TensorFlow implemented those two approaches for training. Additional implementation details include binary cross-entropy as a loss function and dropout to reduce overfitting. We used the Adam optimizer with beta_1 = 0.9, beta_2 = 0.999. The batch size was 32 and learning rate—0.001. Training was performed on a single 1080Ti GPU and took roughly 40 epochs to converge. Table 1 shows the validation results, which demonstrate that our method achieved a precision score of 92%, an accuracy score of 95%, while being faster and maintaining a high recall of 98%. Table 1 also compares our model to the previous two methods for back scattered laser speckle pattern classification, which had accuracy of 82 and 89%, respectively.

Conclusions

This paper presents a new speckle based photonic method for remote monitoring and detection of the three basic human senses: smell, taste, and hearing.

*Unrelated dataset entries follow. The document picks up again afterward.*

/-- The block registers of ICU (13 R335). -/
def icuRows : List RegRow :=
  [⟨0x100, 1, 4, 0x0, 0x0, 0x0, 0x0, false, true⟩,  -- CLAIM
   ⟨0x104, 1, 4, 0x0, 0x0, 0x0, 0x0, false, true⟩,  -- COMPLETE
   ⟨0x108, 1, 4, 0x0, 0x7, 0x0, 0x0, false, true⟩,  -- THRESHOLD
   ⟨0x10C, 1, 4, 0x0, 0x0, 0x0, 0x0, false, true⟩,  -- CACHE_INV
   ⟨0x110, 1, 4, 0x0, 0x0, 0x0, 0x3FFFF, false, false⟩,  -- MBOX_STAT
   ⟨0x140, 6, 4, 0x0, 0x0, 0x0, 0x0, false, false⟩,  -- MBOX_TX
   ⟨0x160, 6, 4, 0x0, 0x0, 0x0, 0x0, false, false⟩,  -- MBOX_RX
   ⟨0x200, 128, 4, 0x0, 0x37, 0x0, 0x300, true, false⟩]  -- SRC

/-- The block registers of DBG (13 R336). -/
def dbgRows : List RegRow :=
  [⟨0x100, 1, 4, 0x0, 0x3, 0x0, 0x0, true, false⟩,  -- CFG
   ⟨0x104, 1, 4, 0x30, 0x0, 0x0, 0x37, false, false⟩]  -- STAT

/-- The block registers of TSN (04 R119). -/
def tsnRows : List RegRow :=
  [⟨0x100, 1, 4, 0x69000708, 0xFF000FFF, 0x0, 0x0, true, false⟩,  -- CFG
   ⟨0x104, 1, 4, 0x0, 0x0, 0x0, 0x0, false, false⟩,  -- CTRL
   ⟨0x108, 1, 4, 0x0, 0x0, 0x0, 0x0, false, false⟩,  -- SAMPLE
   ⟨0x10C, 1, 4, 0x0, 0x0, 0x0, 0xFFFFFFFF, false, false⟩,  -- LIVE
   ⟨0x110, 1, 4, 0x0, 0x0, 0x0, 0x3, false, false⟩]  -- STAT

end RegTable

/-- The block registers of the page with index `p` (02 R36); the TMR and the SPT pages share their tables (R37). -/
def pageRows : Nat → List RegRow
  | 0x00 => RegTable.sysRows
  | 0x01 => RegTable.pwrRows
  | 0x02 => RegTable.clkRows
  | 0x03 => RegTable.rrpRows
  | 0x04 => RegTable.wkpRows
  | 0x05 => RegTable.tmbRows
  | 0x06 => RegTable.tmrRows
  | 0x07 => RegTable.tmrRows
  | 0x08 => RegTable.tmrRows
  | 0x09 => RegTable.tmrRows
  | 0x0A => RegTable.lptRows
  | 0x0B => RegTable.wdtRows
  | 0x0C => RegTable.evfRows
  | 0x0D => RegTable.gpioRows
  | 0x0E => RegTable.hspRows
  | 0x0F => RegTable.sptRows
  | 0x10 => RegTable.sptRows
  | 0x11 => RegTable.sptRows
  | 0x12 => RegTable.sptRows
  | 0x13 => RegTable.flcRows
  | 0x14 => RegTable.secRows
  | 0x15 => RegTable.kstRows
  | 0x16 => RegTable.rfeRows
  | 0x17 => RegTable.rtxRows
  | 0x18 => RegTable.synRows
  | 0x19 => RegTable.radRows
  | 0x1A => RegTable.chnRows
  | 0x1B => RegTable.nbdRows
  | 0x1C => RegTable.ofdRows
  | 0x1D => RegTable.fecRows
  | 0x1E => RegTable.lnkRows
  | 0x1F => RegTable.frmRows
  | 0x20 => RegTable.nbtRows
  | 0x21 => RegTable.hvlRows
  | 0x22 => RegTable.fltRows
  | 0x23 => RegTable.bstRows
  | 0x24 => RegTable.recRows
  | 0x25 => RegTable.updRows
  | 0x26 => RegTable.icuRows
  | 0x27 => RegTable.dbgRows
  | 0x28 => RegTable.tsnRows
  | _ => []

end Sys2Proof.Machine
end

Base of the method is a combination of spatiotemporal analysis of defocused self-interference random speckle patterns reflected from the specific temple area of the head with a deep learning approach.

The study provides further evidence for the hypothesis that physiological processes associated with hemodynamic brain activity due to stimulation of the cerebral cortex by different senses could be identified by remote monitoring of nano-vibrations produced by transient blood flow to the specific regions of the head. The developed DNN showed high accuracy in classifying active and inactive senses.

Our method offers an alternative and much simpler solution for detecting specific brain activity which otherwise require significant resources (for example EEG or MRI devices). Furthermore, future development of our method could allow remote monitoring and evaluation of human brain activity on a large scale due to the low cost and flexibility of the system.